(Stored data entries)
-- ==== Sys2Proof/Machine/State.lean ====
section
/-! DEFINITION. The machine's state as plain data, the reasons a step can stop, and the state after reset. -/

namespace Sys2Proof.Machine

/-- What a fault reports: its code and its info in one, one constructor per code of R124. -/
inductive Cause where
  /-- FETCH_OOB: the fetch at `pc` needs a byte at 4096 or above (R46, R61). -/
  | fetchOob (pc : Nat)
  /-- MEM_OOB: a data access; `address` is the first address of 4096 or more in access order (R46). -/
  | memOob (address : Nat)
  /-- STACK_OOB: an access to a stack slot whose index is 16 or more (R71, R73). -/
  | stackOob (index : Nat)
  /-- DISPLAY_OOB: a drawn row outside the display (R103). -/
  | displayOob (row column : Nat)
  deriving DecidableEq, Repr

/-- The code's value in the table of R124. -/
def Cause.code : Cause → Nat
  | .fetchOob _ => 1
  | .memOob _ => 2
  | .stackOob _ => 3
  | .displayOob _ _ => 4

/-- The fault record `faulted(code, pc, word, info)` of R31 and R126; the cause holds the code and the info. -/
structure FaultRecord where
  /-- What happened, with the offending address, index or display position. -/
  cause : Cause
  /-- The address of the instruction word whose step faulted. -/
  pc : Word
  /-- That word, or none when the fetch itself faulted. -/
  word : Option Word
  deriving DecidableEq, Repr

/-- Why the machine stops. -/
inductive Fault where
  /-- Raised by a meaning (`2nnn`, `00EE`, `Dxyn`, `Fx33`, `Fx55`, `Fx65`) on an access outside its array (R124). The step
  does not stop with it: it takes the fault, which sets the record and commits nothing else (R66, R126). Safe. -/
  | raised (cause : Cause)
  /-- Raised by `step` on a core that is already faulted: no step is taken, the record is kept and reported, until reset
  (R67, R127). Safe. -/
  | stopped (record : FaultRecord)
  deriving DecidableEq, Repr

/-- Why an instruction has no meaning in the model. -/
inductive Refusal where
  /-- Raised by an arm of `exec` for an instruction not modelled yet; no arm of this model does. Safe. -/
  | notModelled (mnemonic : String)
  deriving DecidableEq, Repr

/-- The architectural state (10_state.md), one record. -/
structure State where
  /-- `V[0]`..`V[15]`, the general registers; `V[15]` is VF, the flag (R18, R19). -/
  v : Vector Byte 16
  /-- `I`, the index register (R23). -/
  index : Word
  /-- `PC` (R21). -/
  pc : Word
  /-- `SP`: the slot of the last pushed frame; 0 means empty (R24). -/
  sp : Byte
  /-- `stack[0]`..`stack[15]` (R25). -/
  stack : Vector Word 16
  /-- `DT`, the delay timer (R26). -/
  dt : Byte
  /-- `ST`, the sound timer (R26). -/
  st : Byte
  /-- `KB`, the keyboard latch: bit k is set while key k is held (R27). -/
  kb : Word
  /-- `disp`, the display bytes, row after row (R28, R29). -/
  disp : List Byte
  /-- `ticks`, the non-faulting steps since reset (R9, R30). -/
  ticks : BitVec 64
  /-- `mem`: the bytes that differ from the reset contents, by rising address (R36; `Mem.wf` in Ops.lean). -/
  mem : List Host.Cell
  /-- The fault record; none while the core runs (R31). -/
  fault : Option FaultRecord
  /-- The parameters of the build this core is (R7, R8); nothing changes them. -/
  build : Build
  /-- THE MODEL'S OWN FIELD: how many draws of the random byte have been used (R10, log entry 1). -/
  draws : Nat
  deriving DecidableEq, Repr

/-- The state after reset of a core of the given build, `draws` draws of the random byte having been used (R34, R136).
Memory lists nothing: it holds its reset contents, FONT at 0 to 79 and 0 elsewhere. -/
def State.resetOf (build : Build) (draws : Nat) : State where
  v := Vector.replicate 16 0
  index := 0
  pc := 0x200
  sp := 0
  stack := Vector.replicate 16 0
  dt := 0
  st := 0
  kb := 0
  disp := List.replicate build.displayBytes 0
  ticks := 0
  mem := []
  fault := none
  build := build
  draws := draws

/-- The machine right after reset: the default build (log entries 2 and 3), no draw used yet (log entry 1). -/
def State.reset : State := State.resetOf Config.defaultBuild 0

end Sys2Proof.Machine
end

Assignment: Set down each record above without changing a single word.

Answer for the task:
-- ==== Sys2Proof/Machine/State.lean ====
section
/-! DEFINITION. The machine's state as plain data, the reasons a step can stop, and the state after reset. -/

namespace Sys2Proof.Machine

/-- What a fault reports: its code and its info in one, one constructor per code of R124. -/
inductive Cause where
  /-- FETCH_OOB: the fetch at `pc` needs a byte at 4096 or above (R46, R61). -/
  | fetchOob (pc : Nat)
  /-- MEM_OOB: a data access; `address` is the first address of 4096 or more in access order (R46). -/
  | memOob (address : Nat)
  /-- STACK_OOB: an access to a stack slot whose index is 16 or more (R71, R73). -/
  | stackOob (index : Nat)
  /-- DISPLAY_OOB: a drawn row outside the display (R103). -/
  | displayOob (row column : Nat)
  deriving DecidableEq, Repr

/-- The code's value in the table of R124. -/
def Cause.code : Cause → Nat
  | .fetchOob _ => 1
  | .memOob _ => 2
  | .stackOob _ => 3
  | .displayOob _ _ => 4

/-- The fault record `faulted(code, pc, word, info)` of R31 and R126; the cause holds the code and the info. -/
structure FaultRecord where
  /-- What happened, with the offending address, index or display position. -/
  cause : Cause
  /-- The address of the instruction word whose step faulted. -/
  pc : Word
  /-- That word, or none when the fetch itself faulted. -/
  word : Option Word
  deriving DecidableEq, Repr

/-- Why the machine stops. -/
inductive Fault where
  /-- Raised by a meaning (`2nnn`, `00EE`, `Dxyn`, `Fx33`, `Fx55`, `Fx65`) on an access outside its array (R124). The step
  does not stop with it: it takes the fault, which sets the record and commits nothing else (R66, R126). Safe. -/
  | raised (cause : Cause)
  /-- Raised by `step` on a core that is already faulted: no step is taken, the record is kept and reported, until reset
  (R67, R127). Safe. -/
  | stopped (record : FaultRecord)
  deriving DecidableEq, Repr

/-- Why an instruction has no meaning in the model. -/
inductive Refusal where
  /-- Raised by an arm of `exec` for an instruction not modelled yet; no arm of this model does. Safe. -/
  | notModelled (mnemonic : String)
  deriving DecidableEq, Repr

/-- The architectural state (10_state.md), one record. -/
structure State where
  /-- `V[0]`..`V[15]`, the general registers; `V[15]` is VF, the flag (R18, R19). -/
  v : Vector Byte 16
  /-- `I`, the index register (R23). -/
  index : Word
  /-- `PC` (R21). -/
  pc : Word
  /-- `SP`: the slot of the last pushed frame; 0 means empty (R24). -/
  sp : Byte
  /-- `stack[0]`..`stack[15]` (R25). -/
  stack : Vector Word 16
  /-- `DT`, the delay timer (R26). -/
  dt : Byte
  /-- `ST`, the sound timer (R26). -/
  st : Byte
  /-- `KB`, the keyboard latch: bit k is set while key k is held (R27). -/
  kb : Word
  /-- `disp`, the display bytes, row after row (R28, R29). -/
  disp : List Byte
  /-- `ticks`, the non-faulting steps since reset (R9, R30). -/
  ticks : BitVec 64
  /-- `mem`: the bytes that differ from the reset contents, by rising address (R36; `Mem.wf` in Ops.lean). -/
  mem : List Host.Cell
  /-- The fault record; none while the core runs (R31). -/
  fault : Option FaultRecord
  /-- The parameters of the build this core is (R7, R8); nothing changes them. -/
  build : Build
  /-- THE MODEL'S OWN FIELD: how many draws of the random byte have been used (R10, log entry 1). -/
  draws : Nat
  deriving DecidableEq, Repr

/-- The state after reset of a core of the given build, `draws` draws of the random byte having been used (R34, R136).
Memory lists nothing: it holds its reset contents, FONT at 0 to 79 and 0 elsewhere. -/
def State.resetOf (build : Build) (draws : Nat) : State where
  v := Vector.replicate 16 0
  index := 0
  pc := 0x200
  sp := 0
  stack := Vector.replicate 16 0
  dt := 0
  st := 0
  kb := 0
  disp := List.replicate build.displayBytes 0
  ticks := 0
  mem := []
  fault := none
  build := build
  draws := draws

/-- The machine right after reset: the default build (log entries 2 and 3), no draw used yet (log entry 1). -/
def State.reset : State := State.resetOf Config.defaultBuild 0

end Sys2Proof.Machine
end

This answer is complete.